Answer:
a. 45
b. 176
c. 252
Step-by-step explanation:
First take into account the concept of combination and permutation:
In the permutation the order is important and it is signed as follows:
P (n, r) = n! / (n - r)!
In the combination the order is NOT important and is signed as follows:
C (n, r) = n! / r! (n - r)!
Now, to start with part a, which corresponds to a combination because the order here is not important. Thus
n = 10
r = 2
C (10, 2) = 10! / 2! * (10-2)! = 10! / (2! * 8!) = 45
There are 45 possible scenarios.
Part b, would also be a combination, defined as follows
n = 10
r <= 3
Therefore, several cases must be made:
C (10, 0) = 10! / 0! * (10-0)! = 10! / (0! * 10!) = 1
C (10, 1) = 10! / 1! * (10-1)! = 10! / (1! * 9!) = 10
C (10, 2) = 10! / 2! * (10-2)! = 10! / (2! * 8!) = 45
C (10, 3) = 10! / 3! * (10-3)! = 10! / (2! * 7!) = 120
The sum of all these scenarios would give us the number of possible total scenarios:
1 + 10 + 45 + 120 = 176 possible total scenarios.

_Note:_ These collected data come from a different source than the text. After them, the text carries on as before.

/-! ### setEht -/

@[simp] theorem State.setEht_pending (s : State) (e : Nat) (x : Eht) : (s.setEht e x).pending = s.pending := (rfl)
@[simp] theorem State.setEht_cycle (s : State) (e : Nat) (x : Eht) : (s.setEht e x).cycle = s.cycle := (rfl)
@[simp] theorem State.setEht_grade (s : State) (e : Nat) (x : Eht) : (s.setEht e x).grade = s.grade := (rfl)
@[simp] theorem State.setEht_freeCtr (s : State) (e : Nat) (x : Eht) : (s.setEht e x).freeCtr = s.freeCtr := (rfl)
@[simp] theorem State.setEht_out (s : State) (e : Nat) (x : Eht) : (s.setEht e x).out = s.out := (rfl)
@[simp] theorem State.setEht_mem (s : State) (e : Nat) (x : Eht) : (s.setEht e x).mem = s.mem := (rfl)
@[simp] theorem State.setEht_poison (s : State) (e : Nat) (x : Eht) : (s.setEht e x).poison = s.poison := (rfl)
@[simp] theorem State.setEht_regs (s : State) (e : Nat) (x : Eht) : (s.setEht e x).regs = s.regs := (rfl)
@[simp] theorem State.setEht_ports (s : State) (e : Nat) (x : Eht) : (s.setEht e x).ports = s.ports := (rfl)
@[simp] theorem State.setEht_laneMap (s : State) (e : Nat) (x : Eht) : (s.setEht e x).laneMap = s.laneMap := (rfl)
@[simp] theorem State.setEht_mapFixed (s : State) (e : Nat) (x : Eht) : (s.setEht e x).mapFixed = s.mapFixed := (rfl)
@[simp] theorem State.setEht_slots (s : State) (e : Nat) (x : Eht) : (s.setEht e x).slots = s.slots := (rfl)
@[simp] theorem State.setEht_queues (s : State) (e : Nat) (x : Eht) : (s.setEht e x).queues = s.queues := (rfl)
@[simp] theorem State.setEht_xin (s : State) (e : Nat) (x : Eht) : (s.setEht e x).xin = s.xin := (rfl)
@[simp] theorem State.setEht_xinLast (s : State) (e : Nat) (x : Eht) : (s.setEht e x).xinLast = s.xinLast := (rfl)
@[simp] theorem State.setEht_heldCells (s : State) (e : Nat) (x : Eht) : (s.setEht e x).heldCells = s.heldCells := (rfl)
@[simp] theorem State.setEht_retiredSlots (s : State) (e : Nat) (x : Eht) : (s.setEht e x).retiredSlots = s.retiredSlots := (rfl)
@[simp] theorem State.setEht_floor (s : State) (e : Nat) (x : Eht) : (s.setEht e x).floor = s.floor := (rfl)
@[simp] theorem State.setEht_mirrors (s : State) (e : Nat) (x : Eht) : (s.setEht e x).mirrors = s.mirrors := (rfl)
@[simp] theorem State.setEht_mirrorMade (s : State) (e : Nat) (x : Eht) : (s.setEht e x).mirrorMade = s.mirrorMade := (rfl)
@[simp] theorem State.setEht_sampleNext (s : State) (e : Nat) (x : Eht) : (s.setEht e x).sampleNext = s.sampleNext := (rfl)
@[simp] theorem State.setEht_sampleRead (s : State) (e : Nat) (x : Eht) : (s.setEht e x).sampleRead = s.sampleRead := (rfl)
@[simp] theorem State.setEht_smpStart (s : State) (e : Nat) (x : Eht) : (s.setEht e x).smpStart = s.smpStart := (rfl)
@[simp] theorem State.setEht_fails (s : State) (e : Nat) (x : Eht) : (s.setEht e x).fails = s.fails := (rfl)
@[simp] theorem State.setEht_echoes (s : State) (e : Nat) (x : Eht) : (s.setEht e x).echoes = s.echoes := (rfl)
@[simp] theorem State.setEht_echoGaps (s : State) (e : Nat) (x : Eht) : (s.setEht e x).echoGaps = s.echoGaps := (rfl)
@[simp] theorem State.setEht_noReturn (s : State) (e : Nat) (x : Eht) : (s.setEht e x).noReturn = s.noReturn := (rfl)
@[simp] theorem State.setEht_tiles (s : State) (e : Nat) (x : Eht) : (s.setEht e x).tiles = s.tiles := (rfl)
@[simp] theorem State.setEht_tileMap (s : State) (e : Nat) (x : Eht) : (s.setEht e x).tileMap = s.tileMap := (rfl)
@[simp] theorem State.setEht_failedTiles (s : State) (e : Nat) (x : Eht) : (s.setEht e x).failedTiles = s.failedTiles := (rfl)
@[simp] theorem State.setEht_candidates (s : State) (e : Nat) (x : Eht) : (s.setEht e x).candidates = s.candidates := (rfl)
@[simp] theorem State.setEht_inboxes (s : State) (e : Nat) (x : Eht) : (s.setEht e x).inboxes = s.inboxes := (rfl)
@[simp] theorem State.setEht_ctxs (s : State) (e : Nat) (x : Eht) : (s.setEht e x).ctxs = s.ctxs := (rfl)
@[simp] theorem State.setEht_ringPass (s : State) (e : Nat) (x : Eht) : (s.setEht e x).ringPass = s.ringPass := (rfl)
@[simp] theorem State.setEht_plans (s : State) (e : Nat) (x : Eht) : (s.setEht e x).plans = s.plans := (rfl)
@[simp] theorem State.setEht_planFp (s : State) (e : Nat) (x : Eht) : (s.setEht e x).planFp = s.planFp := (rfl)
@[simp] theorem State.setEht_groups (s : State) (e : Nat) (x : Eht) : (s.setEht e x).groups = s.groups := (rfl)
@[simp] theorem State.setEht_wmInbox (s : State) (e : Nat) (x : Eht) : (s.setEht e x).wmInbox = s.wmInbox := (rfl)
@[simp] theorem State.setEht_sets (s : State) (e : Nat) (x : Eht) : (s.setEht e x).sets = s.sets := (rfl)
@[simp] theorem State.setEht_expOpen (s : State) (e : Nat) (x : Eht) : (s.setEht e x).expOpen = s.expOpen := (rfl)
@[simp] theorem State.setEht_expIn (s : State) (e : Nat) (x : Eht) : (s.setEht e x).expIn = s.expIn := (rfl)
@[simp] theorem State.setEht_expWait (s : State) (e : Nat) (x : Eht) : (s.setEht e x).expWait = s.expWait := (rfl)
@[simp] theorem State.setEht_atomics (s : State) (e : Nat) (x : Eht) : (s.setEht e x).atomics = s.atomics := (rfl)
@[simp] theorem State.setEht_owners (s : State) (e : Nat) (x : Eht) : (s.setEht e x).owners = s.owners := (rfl)
@[simp] theorem State.setEht_bufs (s : State) (e : Nat) (x : Eht) : (s.setEht e x).bufs = s.bufs := (rfl)
@[simp] theorem State.setEht_pools (s : State) (e : Nat) (x : Eht) : (s.setEht e x).pools = s.pools := (rfl)
@[simp] theorem State.setEht_waiters (s : State) (e : Nat) (x : Eht) : (s.setEht e x).waiters = s.waiters := (rfl)
@[simp] theorem State.setEht_grants (s : State) (e : Nat) (x : Eht) : (s.setEht e x).grants = s.grants := (rfl)
@[simp] theorem State.setEht_rowErrs (s : State) (e : Nat) (x : Eht) : (s.setEht e x).rowErrs = s.rowErrs := (rfl)
@[simp] theorem State.setEht_pageErrs (s : State) (e : Nat) (x : Eht) : (s.setEht e x).pageErrs = s.pageErrs := (rfl)
@[simp] theorem State.setEht_pageHeld (s : State) (e : Nat) (x : Eht) : (s.setEht e x).pageHeld = s.pageHeld := (rfl)
@[simp] theorem State.setEht_pages (s : State) (e : Nat) (x : Eht) : (s.setEht e x).pages = s.pages := (rfl)
@[simp] theorem State.setEht_sparedRows (s : State) (e : Nat) (x : Eht) : (s.setEht e x).sparedRows = s.sparedRows := (rfl)
@[simp] theorem State.setEht_patrolAt (s : State) (e : Nat) (x : Eht) : (s.setEht e x).patrolAt = s.patrolAt := (rfl)
@[simp] theorem State.setEht_sramAt (s : State) (e : Nat) (x : Eht) : (s.setEht e x).sramAt = s.sramAt := (rfl)
@[simp] theorem State.setEht_selfRefresh (s : State) (e : Nat) (x : Eht) : (s.setEht e x).selfRefresh = s.selfRefresh := (rfl)
@[simp] theorem State.setEht_refreshing (s : State) (e : Nat) (x : Eht) : (s.setEht e x).refreshing = s.refreshing := (rfl)
@[simp] theorem State.setEht_sessions (s : State) (e : Nat) (x : Eht) : (s.setEht e x).sessions = s.sessions := (rfl)
@[simp] theorem State.setEht_hpActive (s : State) (e : Nat) (x : Eht) : (s.setEht e x).hpActive = s.hpActive := (rfl)
@[simp] theorem State.setEht_hpApply (s : State) (e : Nat) (x : Eht) : (s.setEht e x).hpApply = s.hpApply := (rfl)
@[simp] theorem State.setEht_hostLink (s : State) (e : Nat) (x : Eht) : (s.setEht e x).hostLink = s.hostLink := (rfl)
@[simp] theorem State.setEht_zctWait (s : State) (e : Nat) (x : Eht) : (s.setEht e x).zctWait = s.zctWait := (rfl)
@[simp] theorem State.setEht_flash (s : State) (e : Nat) (x : Eht) : (s.setEht e x).flash = s.flash := (rfl)
@[simp] theorem State.setEht_bootSlots (s : State) (e : Nat) (x : Eht) : (s.setEht e x).bootSlots = s.bootSlots := (rfl)
@[simp] theorem State.setEht_cert (s : State) (e : Nat) (x : Eht) : (s.setEht e x).cert = s.cert := (rfl)
@[simp] theorem State.setEht_jorou (s : State) (e : Nat) (x : Eht) : (s.setEht e x).jorou = s.jorou := (rfl)
@[simp] theorem State.setEht_wear (s : State) (e : Nat) (x : Eht) : (s.setEht e x).wear = s.wear := (rfl)
@[simp] theorem State.setEht_ledger (s : State) (e : Nat) (x : Eht) : (s.setEht e x).ledger = s.ledger := (rfl)
@[simp] theorem State.setEht_resetOp (s : State) (e : Nat) (x : Eht) : (s.setEht e x).reset? = s.reset? := (rfl)
@[simp] theorem State.setEht_resetQ (s : State) (e : Nat) (x : Eht) : (s.setEht e x).resetQ = s.resetQ := (rfl)
@[simp] theorem State.setEht_resetsDone (s : State) (e : Nat) (x : Eht) : (s.setEht e x).resetsDone = s.resetsDone := (rfl)
@[simp] theorem State.setEht_captures (s : State) (e : Nat) (x : Eht) : (s.setEht e x).captures = s.captures := (rfl)
@[simp] theorem State.setEht_capture (s : State) (e : Nat) (x : Eht) : (s.setEht e x).capture = s.capture := (rfl)
@[simp] theorem State.setEht_capQ (s : State) (e : Nat) (x : Eht) : (s.setEht e x).capQ = s.capQ := (rfl)
@[simp] theorem State.setEht_scan (s : State) (e : Nat) (x : Eht) : (s.setEht e x).scan = s.scan := (rfl)
@[simp] theorem State.setEht_hangs (s : State) (e : Nat) (x : Eht) : (s.setEht e x).hangs = s.hangs := (rfl)
@[simp] theorem State.setEht_stalls (s : State) (e : Nat) (x : Eht) : (s.setEht e x).stalls = s.stalls := (rfl)
@[simp] theorem State.setEht_power (s : State) (e : Nat) (x : Eht) : (s.setEht e x).power = s.power := (rfl)
@[simp] theorem State.setEht_wb (s : State) (e : Nat) (x : Eht) : (s.setEht e x).wb = s.wb := (rfl)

part c, also corresponds to a combination, and to be equal it must be divided by two since the coin is thrown 10 times, it would be 10/2 = 5, that is our r = 5
Knowing this, the combination formula is applied:
C (10, 5) = 10! / 5! * (10-5)! = 10! / (2! * 5!) = 252
252 possible scenarios to be the same amount of heads and tails.